TASK TO CARRY OUT
Each line below from the one containing "obtain ⟨-, ⟨r, hr⟩" through the one containing "next (R89). -/" should be output exactly as it stands, and no other line should appear.

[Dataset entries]

#####

theorem memWrite_samples (v : Word) (hl : locate s.params a.toNat n = .samples k i) :
    memWrite s a z v = some ((s.setSample k i (v.extractLsb' 0 16)).setSample k (i + 1) (v.extractLsb' 16 16)) := by
  simp [memWrite, hb, hz, ha, hl]

theorem memRead_bytes {w : Bool} (hl : locate s.params a.toNat n = .bytes w) :
    memRead s a z = some (BitVec.ofNat 32 (leValue (s.bytesAt a.toNat n))) := by
  simp [memRead, hb, hz, ha, hl]

theorem memWrite_bytes (v : Word) (hl : locate s.params a.toNat n = .bytes true) :
    memWrite s a z v = some (s.writeBytes a.toNat (leBytes n v.toNat)) := by
  simp [memWrite, hb, hz, ha, hl]

theorem memWrite_bytes_readOnly (v : Word) (hl : locate s.params a.toNat n = .bytes false) : memWrite s a z v = none := by
  simp [memWrite, hb, hz, ha, hl]

end Admitted

/-! ### Frame windows -/

/-- A place in a frame window is a bus address (R71). -/
theorem frameAddr_toNat (k : FReg) {off : Nat} (h : off < 0x800) :
    (BitVec.ofNat 16 (frameBase k + off)).toNat = frameBase k + off := by
  have hk : frameBase k ≤ 0x2800 := by cases k <;> decide
  rw [BitVec.toNat_ofNat, Nat.mod_eq_of_lt (by omega)]

/-- A frame window begins at a multiple of 4 (R71). -/
theorem frameBase_aligned (k : FReg) : frameBase k % 4 = 0 := by cases k <;> rfl

/-- A 2-byte access at `FBASE(k) + 2i` reaches sample `i` (R71). -/
theorem frame_access_sample {s : State} (hb : s.csr.busy = false) (k : FReg) {i : Nat}
    (hi : i < s.params.frameLen) (hN : s.params.frameLen ≤ 1024) (v : Word) :
    memRead s (BitVec.ofNat 16 (frameBase k + 2 * i)) 1 = some ((s.sample k i).setWidth 32) ∧
    memWrite s (BitVec.ofNat 16 (frameBase k + 2 * i)) 1 v = some (s.setSample k i (v.extractLsb' 0 16)) := by
  have hbase := frameBase_aligned k
  have haddr := frameAddr_toNat k (off := 2 * i) (by omega)
  have ha : (BitVec.ofNat 16 (frameBase k + 2 * i)).toNat % 2 = 0 := by omega
  have hl : locate s.params (BitVec.ofNat 16 (frameBase k + 2 * i)).toNat 2 = .sample k i := by
    rw [haddr, locate_frame s.params k (by omega), if_pos (by omega), if_pos rfl, Nat.mul_div_cancel_left i (by omega)]
  exact ⟨memRead_sample hb rfl ha hl, memWrite_sample hb rfl ha v hl⟩

/-- A 4-byte access at `FBASE(k) + 4j` reaches the samples `2j` and `2j + 1` (R71, R75). -/
theorem frame_access_samples {s : State} (hb : s.csr.busy = false) (k : FReg) {j : Nat}
    (hj : 2 * j + 1 < s.params.frameLen) (hN : s.params.frameLen ≤ 1024) (v : Word) :
    memRead s (BitVec.ofNat 16 (frameBase k + 4 * j)) 2 = some (s.sample k (2 * j + 1) ++ s.sample k (2 * j)) ∧
    memWrite s (BitVec.ofNat 16 (frameBase k + 4 * j)) 2 v =
      some ((s.setSample k (2 * j) (v.extractLsb' 0 16)).setSample k (2 * j + 1) (v.extractLsb' 16 16)) := by
  have hbase := frameBase_aligned k
  have haddr := frameAddr_toNat k (off := 4 * j) (by omega)
  have ha : (BitVec.ofNat 16 (frameBase k + 4 * j)).toNat % 4 = 0 := by omega
  have hl : locate s.params (BitVec.ofNat 16 (frameBase k + 4 * j)).toNat 4 = .samples k (2 * j) := by
    rw [haddr, locate_frame s.params k (by omega), if_pos (by omega), if_neg (by omega), if_pos rfl,
      show 4 * j / 2 = 2 * j by omega]
  exact ⟨memRead_samples hb rfl ha hl, memWrite_samples hb rfl ha v hl⟩

/-- Two neighbouring samples after both were written (R75). -/
theorem sample_setSample_pair (s : State) (k l : FReg) {i : Nat} (x : Nat) (lo hi : Sample)
    (h : i + 1 < (s.frames.get k).length) :
    ((s.setSample k i lo).setSample k (i + 1) hi).sample l x =
      if l = k ∧ x = i then lo else if l = k ∧ x = i + 1 then hi else s.sample l x := by
  rw [sample_setSample _ _ _ _ _ (by rwa [setSample_length]), sample_setSample _ _ _ _ _ (by omega)]
  by_cases hx : l = k ∧ x = i
  · rw [if_neg (by omega), if_pos hx, if_pos hx]
  · rw [if_neg hx, if_neg hx]

/-! ### Buffers -/

/-- Byte `j` of a bus word (R61). -/
theorem leBytes_getElem {n j : Nat} (v : Nat) (h : j < (leBytes n v).length) :
    (leBytes n v)[j] = BitVec.ofNat 8 (v / 256 ^ j) :=
  (List.getElem_eq_iff h).mpr (leBytes_getElem? v (by simpa using h))

/-- The bytes of a bus word are found where they were written (R89). -/
theorem byteAt_writeBytes_leBytes (s : State) (a : Nat) {n j : Nat} (v : Nat) (h : j < n) :
    ((s.writeBytes a (leBytes n v)).byteAt (a + j)).toNat = v / 256 ^ j % 256 := by
  rw [byteAt_writeBytes_at s a (by simpa using h), leBytes_getElem, BitVec.toNat_ofNat]

/-- Reading back the bytes of a bus word gives what of the word fits them (R74, R75). -/
theorem leValue_bytesAt_writeBytes (s : State) (a n v : Nat) :
    leValue ((s.writeBytes a (leBytes n v)).bytesAt a n) = v % 256 ^ n := by
  have hread := bytesAt_eq_of_byteAt (fun _ h => byteAt_writeBytes_at s a (bs := leBytes n v) h)
  rw [leBytes_length] at hread
  rw [hread, leValue_leBytes]

/-- Up to four bytes read over the bus, as a number (R75). -/
theorem busValue_toNat (s : State) (a : Nat) {n : Nat} (hn : n ≤ 4) :
    (BitVec.ofNat 32 (leValue (s.bytesAt a n))).toNat = ∑ j ∈ Finset.range n, (s.byteAt (a + j)).toNat * 256 ^ j := by
  have hlt := leValue_lt (s.bytesAt a n)
  rw [bytesAt_length] at hlt
  have hpow : 256 ^ n ≤ 256 ^ 4 := Nat.pow_le_pow_right (by decide) hn
  rw [BitVec.toNat_ofNat, Nat.mod_eq_of_lt (by omega), leValue_bytesAt]

/-! ### The host's turn -/

/-- With a transaction to perform the host moves unless a pending command is due (R84, R272). -/
theorem blockMoves_eq_false {s : State} {o : BusOp} {r : List BusOp} (h : s.csr.busy = false ∨ s.delay ≠ 0)
    (hp : s.host.program = o :: r) : s.blockMoves = false := by
  obtain hb | hd := h
  · simp [State.blockMoves, hb]
  · simp [State.blockMoves, hp, hd]

/-- A register write is not observed but for its answer (R89). -/
theorem csrWrite_log {s t : State} {v : Word} {r : CsrName} (h : csrWrite s v r = some t) : t.log = s.log := by
  cases r <;> cases h <;> rfl

/-- What an admitted write changes, it changes without an observed event of its own (R89). -/
theorem memWrite_log {s t : State} {a : BitVec 16} {z : BitVec 2} {v : Word} (h : memWrite s a z v = some t) :
    t.log = s.log := by
  obtain ⟨-, ⟨r, hr⟩ | ⟨k, i, x, rfl⟩ | ⟨k, i, x, y, rfl⟩ | ⟨n, -, rfl⟩⟩ := memWrite_cases h
  · exact csrWrite_log hr
  all_goals rfl

/-- The host's turn with a read next (R88). -/
theorem hostTurn_read {s : State} {a : BitVec 16} {z : BitVec 2} {r : List BusOp} (hp : s.host.program = .read a z :: r) :
    hostTurn s = (s.consume r).emit (readEvent (memRead s a z)) := by
  simp only [hostTurn, hp]

/-- The host's turn with a write next (R89). -/
theorem hostTurn_write {s : State} {a : BitVec 16} {z : BitVec 2} {v : Word} {r : List BusOp}
    (hp : s.host.program = .write a z v :: r) : hostTurn s = hostWrite (s.consume r) a z v := by
  simp only [hostTurn, hp]

end Sys2Proof.Machine
end

section
/-! The obligations of 20_memory.md. -/

namespace Sys2Proof.Machine

/-- Settles O46: each of the three ranges is outside every region of the address map. -/
theorem unmappedAccessRefused : Obligations.UnmappedAccessRefused :=
  fun s _ _ v h => refused_of_nothing v fun n _ => locate_unmapped s.params n h

/-- Settles O47: the window's address map gives the sample, and nothing from offset `2N` on. -/
theorem frameWindow : Obligations.FrameWindow := by
  intro s k v hinv hb base
  have hbase : base = frameBase k := by cases k <;> rfl
  rw [hbase]
  have hN := (params_bounds hinv.params).2.1
  refine ⟨fun i hi => ?_, fun off n z hz hoff hpast => refused_of_nothing v fun m hm => ?_⟩
  · obtain ⟨hr, hw⟩ := frame_access_sample hb k hi hN v
    refine ⟨hr, _, hw, rfl, fun j x => ?_⟩
    rw [sample_setSample s k j x _ (by rwa [hinv.frames]), BitVec.setWidth_eq_extractLsb' (by decide)]
  · obtain rfl : n = m := Option.some.inj (hz.symm.trans hm)
    rw [frameAddr_toNat k hoff, locate_frame s.params k hoff, if_neg (by omega)]

/-- Settles O48: the two samples as one number and as two writes; no width but 2 and 4 reaches a sample. -/
theorem frameWordsAndBytes : Obligations.FrameWordsAndBytes := by
  intro s k v hinv hb base
  have hbase : base = frameBase k := by cases k <;> rfl
  rw [hbase]
  have hN := (params_bounds hinv.params).2.1
  refine ⟨fun j hj => ?_, fun off hoff => refused_of_nothing v fun n hn => ?_⟩
  · obtain ⟨hr, hw⟩ := frame_access_samples hb k hj hN v
    exact ⟨⟨_, hr, mixGain_toNat _ _⟩, _, hw, rfl,
      fun l x => sample_setSample_pair s k l x _ _ (by rwa [hinv.frames])⟩
  · obtain rfl : 1 = n := Option.some.inj hn
    rw [frameAddr_toNat k hoff, locate_frame s.params k hoff, if_neg (show ¬ 1 = 2 by decide),
      if_neg (show ¬ 1 = 4 by decide), ite_self]

/-- Settles O49: an aligned access lies inside one buffer, which is written unless it is `TXD`. -/
theorem bufferWindows : Obligations.BufferWindows := by
  intro s a z n v hb hz ha h1 h2
  have hn : n = 1 ∨ n = 2 ∨ n = 4 := by
    obtain ⟨-, h⟩ | ⟨-, h⟩ | ⟨-, h⟩ := widthOf_cases hz <;> omega
  have hl := locate_buffers (p := s.params) hn ha h1 h2
  refine ⟨⟨_, memRead_bytes hb hz ha hl, busValue_toNat s a.toNat (by omega)⟩, fun htxd => ?_, fun htxd => ?_⟩
  · rw [decide_eq_true (by omega)] at hl
    refine ⟨_, memWrite_bytes hb hz ha v hl, rfl, fun j hj => byteAt_writeBytes_leBytes s a.toNat v.toNat hj,
      fun x hx => byteAt_writeBytes_other s (by rwa [leBytes_length]), ?_⟩
    rw [memRead_bytes (s := s.writeBytes a.toNat (leBytes n v.toNat)) hb hz ha hl, leValue_bytesAt_writeBytes]
  · rw [decide_eq_false (by omega)] at hl
    exact memWrite_bytes_readOnly hb hz ha v hl

/-- Settles O41: the host moves, and a refused write is only answered. -/
theorem refusedWriteChangesNothing : Obligations.RefusedWriteChangesNothing := by
  intro s a z v r h hp hw
  rw [step_host (blockMoves_eq_false h hp), hostTurn_write hp, hostWrite, memWrite_consume_none r hw]
  rfl

/-- Settles O42: an admitted write means an idle block, and the write does not look at the host or the delay. -/
theorem admittedWriteTakesEffect : Obligations.AdmittedWriteTakesEffect := by
  intro s t a z v r hp hw
  have hb := (memWrite_cases hw).1
  have hlog : t.log = s.log := memWrite_log hw
  rw [step_host (blockMoves_eq_false (.inl hb) hp), hostTurn_write hp, hostWrite, memWrite_consume r hw, ← hlog]
  rfl

/-- Settles O44: the host moves, and a read is only answered. -/
theorem readsChangeNothing : Obligations.ReadsChangeNothing := by
  intro s a z r h hp
  refine ⟨readEvent (memRead s a z), ?_, fun hn => congrArg readEvent hn, fun v hv => congrArg readEvent hv⟩
  rw [step_host (blockMoves_eq_false h hp), hostTurn_read hp]
  rfl

/-- Settles O45: the width's bytes do not divide the address. -/
theorem misalignedAccessRefused : Obligations.MisalignedAccessRefused :=
  fun s _ v => ⟨refused_of_misaligned s v rfl, refused_of_misaligned s v rfl⟩

end Sys2Proof.Machine
end

section
/-! SUPPORT. The decoder and the encoder. Each row of the opcode map (30_encoding.md R104) is the one that the command's opcode and
used fields (R102) make in format `C` (R101), and no two rows share a word. So a word matches a command's row exactly when it is
the encoding of that command with the word's own operands, and the decoder and the encoder undo each other. -/

namespace Sys2Proof

/-! ### The rows of the opcode map -/

/-- Rows that ask different values of a bit that both test share no word. -/
theorem not_hits_both {r q : OpcodeRow} (h : r.mtch &&& q.mask ≠ q.mtch &&& r.mask) (w : Word) :
    ¬ (r.hits w = true ∧ q.hits w = true) := by
  simp only [OpcodeRow.hits, beq_iff_eq]
  rintro ⟨hr, hq⟩
  apply h
  calc r.mtch &&& q.mask = w &&& r.mask &&& q.mask := by rw [hr]
    _ = w &&& q.mask &&& r.mask := by rw [BitVec.and_assoc, BitVec.and_comm r.mask, ← BitVec.and_assoc]
    _ = q.mtch &&& r.mask := by rw [hq]

/-- Any two rows of R104 ask different values of a bit that both test: they differ in the opcode. -/
theorem opcodeTable_pairwise_differ : opcodeTable.Pairwise (fun r q => r.mtch &&& q.mask ≠ q.mtch &&& r.mask) := by decide

/-- Settles O3: two rows differ in the opcode, which every row tests. -/
theorem opcodeRowsNeverOverlap : Obligations.OpcodeRowsNeverOverlap :=
  opcodeTable_pairwise_differ.imp not_hits_both

/-- A word is a word of at most one row of the table. -/
theorem row_eq_of_hits {w : Word} {r q : OpcodeRow} (hr : r ∈ opcodeTable) (hq : q ∈ opcodeTable) (h : r.hits w = true)
    (h' : q.hits w = true) : r = q :=
  have : Std.Symm fun r q : OpcodeRow => r.hits w = true ∧ q.hits w = true → r = q := ⟨fun _ _ e g => (e g.symm).symm⟩
  have hp : opcodeTable.Pairwise fun r q => r.hits w = true ∧ q.hits w = true → r = q :=
    opcodeRowsNeverOverlap.imp fun e g => absurd g (e w)
  hp.forall_of_forall (fun _ _ _ => rfl) hr hq ⟨h, h'⟩

theorem rowOf_mem (i : Instr) : rowOf i ∈ opcodeTable := by cases i <;> simp [rowOf, opcodeTable]

/-! ### Operands read from a word -/

/-- The command of the same row as `i` with the operands that word `w` holds (R103). -/
def Instr.withFieldsOf (i : Instr) (w : Word) : Instr :=
  match i with
  | .enc ..      => .enc (fieldPX w) (fieldFA w)
  | .dec ..      => .dec (fieldFD w) (fieldPX w) (fieldM0 w)
  | .mix ..      => .mix (fieldFD w) (fieldFA w) (fieldFB w)
  | .limit ..    => .limit (fieldFD w) (fieldFA w)
  | .sidetone .. => .sidetone (fieldFD w) (fieldFA w) (fieldFB w) (fieldM0 w)
  | .rms ..      => .rms (fieldFA w)
  | .pktInit     => .pktInit
  | .pktSend ..  => .pktSend (fieldPX w) (fieldM0 w) (fieldM1 w)
  | .pktRecv ..  => .pktRecv (fieldPX w)
  | .statsClr    => .statsClr

/-- A field of a word, from its bits. -/
theorem extractLsb'_eq {w : Word} {lo n : Nat} {x : BitVec n} (h : ∀ k < n, w.getLsbD (lo + k) = x.getLsbD k) :
    w.extractLsb' lo n = x :=
  BitVec.eq_of_getLsbD_eq fun k hk => by rw [BitVec.getLsbD_extractLsb', h k hk]; simp [hk]

section Fields

variable (opc : BitVec 8) (fd fa fb : BitVec 2) (m0 m1 px : Bool)

@[simp] theorem opcode_commandWord : (commandWord opc fd fa fb m0 m1 px).extractLsb' 0 8 = opc :=
  extractLsb'_eq fun k hk => by rw [commandWord_getLsbD, if_pos (by omega), Nat.zero_add]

#####

EXPECTED OUTPUT
  obtain ⟨-, ⟨r, hr⟩ | ⟨k, i, x, rfl⟩ | ⟨k, i, x, y, rfl⟩ | ⟨n, -, rfl⟩⟩ := memWrite_cases h
  · exact csrWrite_log hr
  all_goals rfl

/-- The host's turn with a read next (R88). -/
theorem hostTurn_read {s : State} {a : BitVec 16} {z : BitVec 2} {r : List BusOp} (hp : s.host.program = .read a z :: r) :
    hostTurn s = (s.consume r).emit (readEvent (memRead s a z)) := by
  simp only [hostTurn, hp]

/-- The host's turn with a write next (R89). -/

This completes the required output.